Итак, в начале 1920-х годов Вертов работал в уникальной атмосфере, когда разнообразные факторы — развитие технологий коммуникации, вызванное необходимостью пропаганды среди неграмотных; идеологические импера­тивы коммунистического интернационализма; пересмотр конструктиви­стами искусства с точки зрения «естественных наук» — в совокупности стали причиной того, что по крайней мере некоторые революционные деятели ис­кусства стали относиться к вербальному языку как к чему-то сомнительному. И, как я упоминал выше, «Одиннадцатый» стал для Вертова решающим ша­гом на пути к кинематографу без надписей, который был полностью вопло­щен им год спустя в «Человеке с киноаппаратом». Позже он даже говорил, что «вначале картина («Одиннадцатый». — Дж.М.) была без надписей»[85]. Об­основанность этого неприятия титров была далеко не самоочевидной даже с точки зрения «экспериментального» кинематографа.

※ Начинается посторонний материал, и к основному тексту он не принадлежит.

/-- R430, R432, R436: a DIODE conversion has completed with a temperature in hundredths of a degree; gen is the generation of
the event that started it, if one did (R272). [note 107: DESIGN CHOICE] -/
def diodeReading (w : Work σ) (temp : Int) (ovr : Bool) (gen : Option Nat) : Work σ :=
  let twice := ovr && w.hk.prevOvr
  let w := w.updHk (fun h => { h with prevOvr := ovr, thermalDue := false })
  let jump := match w.hk.lastTemp with | some x => decide (2000 < (temp - x).natAbs) | none => false
  if temp < -4000 ∨ 15000 < temp then sensorFault w 1 gen
  else if twice then sensorFault w 2 gen
  else if jump then sensorFault w 3 gen
  else
    let w := (w.set THERM_TEMP_VALID 1).set THERM_TEMP_TEMP (toField 16 temp)
    let w := w.set THERM_MAX (toField 16 (max temp (sext 16 (w.get THERM_MAX))))
    let w := w.updHk (fun h => { h with lastTemp := some temp })
    let w := thermalRate w temp gen
    w.updHk (fun h => { h with readings := ((w.now, temp) :: h.readings).take 64 })

/-! ## The sequence (R425 to R429) -/

/-- R421: an over-range fires HK_OVR. [note 105: DESIGN CHOICE] -/
def hkOver (w : Work σ) (ovr : Bool) (gen : Option Nat) : Work σ := if ovr then w.fireHkCaused 494 gen else w

/-- What an entry reports (R421, R423); VALID tells of a conversion that has completed (R441). -/
def setResult (w : Work σ) (e code : Nat) (ovr : Bool) : Work σ :=
  (w.set (HK_RESULT_CODE e) code).setB (HK_RESULT_OVR e) ovr

/-- R425, R426: a round ends; an event latched at the start input is to start the next one. -/
def roundEnd (w : Work σ) : Work σ :=
  let gen := w.hk.gen
  let w := ((w.set HK_STATUS_ROUND 0).inc HK_ROUNDS_COUNT).fireHkCaused 492 gen
  if gen.isSome then
    w.updHk (fun h => { h with gen := none, busyInput := h.latched.isSome, acted := h.latched, latched := none })
  else w

/-- R425, R428: the next entry of the round, reserved ones skipped; n bounds the entries. [note 105: DESIGN CHOICE] -/
def nextEntry : Nat → Work σ → Work σ
  | 0, w => w
  | n + 1, w =>
    let h := w.hk
    if h.nent ≤ h.next then roundEnd w
    else
      let e := h.next
      let w := w.updHk (fun h => { h with next := e + 1 })
      if isReserved (h.words.getD e 0) then nextEntry n (hkOver (setResult w e 0 true) true h.gen)
      else (w.set HK_STATUS_ENTRY e).updHk (fun h => { h with item := some (.entry e) })

/-- R429: the host's injected conversion completes with a result. -/
def injDone (w : Work σ) (code : Nat) (ovr : Bool) : Work σ :=
  let w := (w.set HK_INJ_RESULT_CODE code).setB HK_INJ_RESULT_OVR ovr
  let w := ((w.set HK_INJ_CTRL_PENDING 0).set HK_STATUS_INJ_PENDING 0).set HK_INJ_CTRL_DONE 1
  showCal (hkOver (w.fire 493) ovr none)

/-- R426, R428: steps 1 and 3 to 6 of an entry boundary; the first entry of a round waits for its delay. -/
def hkNext (w : Work σ) : Work σ :=
  let w := applyPatch w
  let w := if !w.hk.thermalDue && w.on HK_INJ_CTRL_PENDING && isReserved (hkInjWord w) then injDone w 0 true else w
  if w.hk.thermalDue then w.updHk (fun h => { h with thermalDue := false, item := some .thermal })
  else if w.on HK_INJ_CTRL_PENDING then w.updHk (fun h => { h with item := some .inject })
  else if w.hk.calWanted then
    (w.set HK_CAL_RUNNING 1).updHk (fun h => { h with calWanted := false, item := some .calibrate })
  else if w.on HK_STATUS_ROUND ∧ w.hk.delay = 0 then nextEntry 17 w
  else w

/-- R428: while the converter is idle every instant is an entry boundary. -/
def hkKick (w : Work σ) : Work σ := if w.hk.item = none then hkNext w else w

/-- R422, R429: how long what the converter runs has occupied it when it ends, in ns. -/
def hkTime (w : Work σ) (ovr : Bool) : Nat :=
  match w.hk.item with
  | none => 0
  | some .thermal => hkOccupancy thermalWord ovr
  | some .inject => hkOccupancy (hkInjWord w) ovr
  | some .calibrate => 12600000
  | some (.entry e) => hkOccupancy (w.hk.words.getD e 0) ovr

/-- The entry word of the conversion that runs, if one does: a calibration is none. -/
def itemWord (w : Work σ) : Option Nat :=
  match w.hk.item with
  | none => none
  | some .calibrate => none
  | some .thermal => some thermalWord
  | some .inject => some (hkInjWord w)
  | some (.entry e) => some (w.hk.words.getD e 0)

/-- R421: the code of the conversion that runs; none where the converter runs none. -/
def itemCode (w : Work σ) (x : HkAnalog) : Int × Work σ :=
  match itemWord w with
  | none => (0, w)
  | some word => entryCode w x word

/-- R429: the converter has calibrated. -/
def calDone (w : Work σ) (x : HkAnalog) : Work σ :=
  ((w.set HK_CAL_RUNNING 0).fire 495).updHk (fun h => { h with
    cal := (List.range 6).map (fun i => x.cal.getD i (0, 2 ^ (22 + i))) })

/-- R421, R428, R430, R439: sequence entry e has been converted: its result, its temperature, and the walk of the limit steps. -/
def entryDone (w : Work σ) (e c : Nat) (ovr : Bool) (temp : Int) : Work σ :=
  let prev := sext 24 (w.get (HK_RESULT_CODE e))
  let gen := w.hk.gen
  let word := w.hk.words.getD e 0
  let w := hkOver ((setResult w e c ovr).set (HK_RESULT_VALID e) 1) ovr gen
  let w := if isDiode word then diodeReading w temp ovr gen else w
  let w := limitWalk e (sext 24 c) prev gen 1024 0 w
  if w.hk.nent ≤ w.hk.next then roundEnd w else w

/-- R428: what the converter ran ends, with a clamped code. -/
def itemDone (w : Work σ) (x : HkAnalog) (c : Nat) (ovr : Bool) : Option HkItem → Work σ
  | none => w
  | some .thermal => diodeReading (hkOver w ovr none) x.temp ovr none
  | some .inject =>
    let w := (injDone w c ovr).set HK_INJ_RESULT_VALID 1
    if isDiode (hkInjWord w) then diodeReading w x.temp ovr none else w
  | some .calibrate => calDone w x
  | some (.entry e) => entryDone w e c ovr x.temp

/-- R428: the conversion that runs ends under what the converter met; elapsed is the time for which it stood idle before it, in ns. -/
def entryBoundary (w : Work σ) (x : HkAnalog) (elapsed : Nat) : Work σ :=
  let (code, w) := itemCode w x
  let (c, ovr) := hkCode code
  let item := w.hk.item
  let time := elapsed + hkTime w ovr
  hkNext (itemDone (w.updHk (fun h => { h with clock := h.clock + time, delay := h.delay - time, item := none })) x c ovr item)

/-- ENTRY_BOUNDARY (R428). [note 4: DESIGN CHOICE] -/
def execEntryBoundary (x : HkAnalog) (elapsed : Nat) (s : State) : Host.Outcome State Fault Refusal :=
  run (fun w => entryBoundary w x elapsed) s

/-- R425: the mode in force: a write to HK.CTRL takes effect when the next round starts. [note 170: DEDUCED] -/
def hkMode (w : Work σ) : Nat := if w.on HK_STATUS_ROUND then w.hk.mode else w.get HK_CTRL_MODE

/-- R425, R426: a round starts under the configuration now in force, a time in ns behind the last entry boundary; one for an event begins
with its delay. -/
def roundStart (w : Work σ) (gen : Option Nat) (into : Nat) : Work σ :=
  let delay := w.get HK_TRIG_DELAY_US * 1000
  let w := (w.set HK_STATUS_ROUND 1).updHk (fun h => { h with
    nent := w.get HK_CTRL_NENT_M1 + 1, words := (List.range 16).map (hkEntryWord w), mode := w.get HK_CTRL_MODE, next := 0, gen := gen,
    delay := if gen.isNone ∨ delay = 0 then 0 else into + delay })
  hkKick w

/-- R425: a round starts: one that an event calls for, or by the mode in force. -/
def hkRoundStart (w : Work σ) (into : Nat) : Work σ :=
  if !w.on DEV_STATUS_REFCLK_OK then w
  else if w.on HK_STATUS_ROUND then (if hkMode w = 1 then w.inc HK_ROUNDS_SKIP else w)
  else
    match w.hk.acted with
    | some g => roundStart (w.updHk (fun h => { h with acted := none })) (some g) into
    | none => if hkMode w = 1 ∨ hkMode w = 3 then roundStart w none into else w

Так, Виктор Шкловский, главный оппонент Вертова в этом вопросе, заявлял, что интертитры для киноповествования — это все равно что ракурс для фотографии: еще один способ делать вещи «новыми»[86]. Более важным с исторической точки зрения в данном случае является все усиливавшийся в конце 1920-х годов акцент на «планировании» и контроле в экономике и в обществе в целом (обществе, вдруг оказавшемся вовлеченным в постройку «социализма в одной отдельно взятой стране»). Именно поэтому позиция Вертова в отношении вербальной организации фильма многим показалась ужасающе атавистичной: анархичес­кой, иррациональной — безошибочной формулой хаоса.

Суть критики «Одиннадцатого», которую высказал Осип Брик (наиболее язвительно из всех оппонентов, особенно с учетом разгрома «Шестой части мира» и ссоры Вертова с Михаилом Кауфманом, в результате которой они порвали отношения), заключалась не в проблеме интертитров как таковых, а в том, что Вертов «не нашел нужным положить в основу картины точный, строго разработанный, тематический сценарий». «Внутренней тематической связи» — вот чего недостает этому фильму как готовому продукту и чего ему недоставало в процессе съемки, заявлял Брик. «Отсутствие тематического сценария сказывается также на чрезвычайной бедности тематических зада­ний оператору», и по этой же причине «Кауфману не было известно, для ка­кой темы он производит свои засъемки»[87]. Существуют некоторые основания (не связанные со статьей Брика) полагать, что вертовский бессценарный под­ход к производству фильмов во время работы над «Одиннадцатым» действи­тельно вызывал определенные затруднения и провоцировал конфликты в группе. В промежутке между концом октября и концом декабря 1927 года, пока фильм находился на стадии монтажа, Вертов написал небольшую за­метку под названием «Краткое содержание картины в переводе с языка кино на язык слова (специально для успокоения Кауфмана и Свиловой)». Заметка представляла собой пронумерованный список, в целом отвечающий струк­туре снятого фильма, начинавшийся с 1) бушующего Днепра. Далее происхо­дила отправка «белого угля» (электричество) 2) в деревни, 3) на фабрики, 4) в шахты. Затем — 5) чередующаяся перекличка деревень и фабрик. И, на­конец, последний пункт:

В музыке запряженных электричеством рек, в пене водопада, в грохоте машин, в огне и зареве доменных печей вступает страна Ленина в свое второе десятилетие, в одиннадцатый послеоктябрьский год.

Конец

Примечание: Словами очень бледно. Другое дело на кинопленке. Дз. В.[88]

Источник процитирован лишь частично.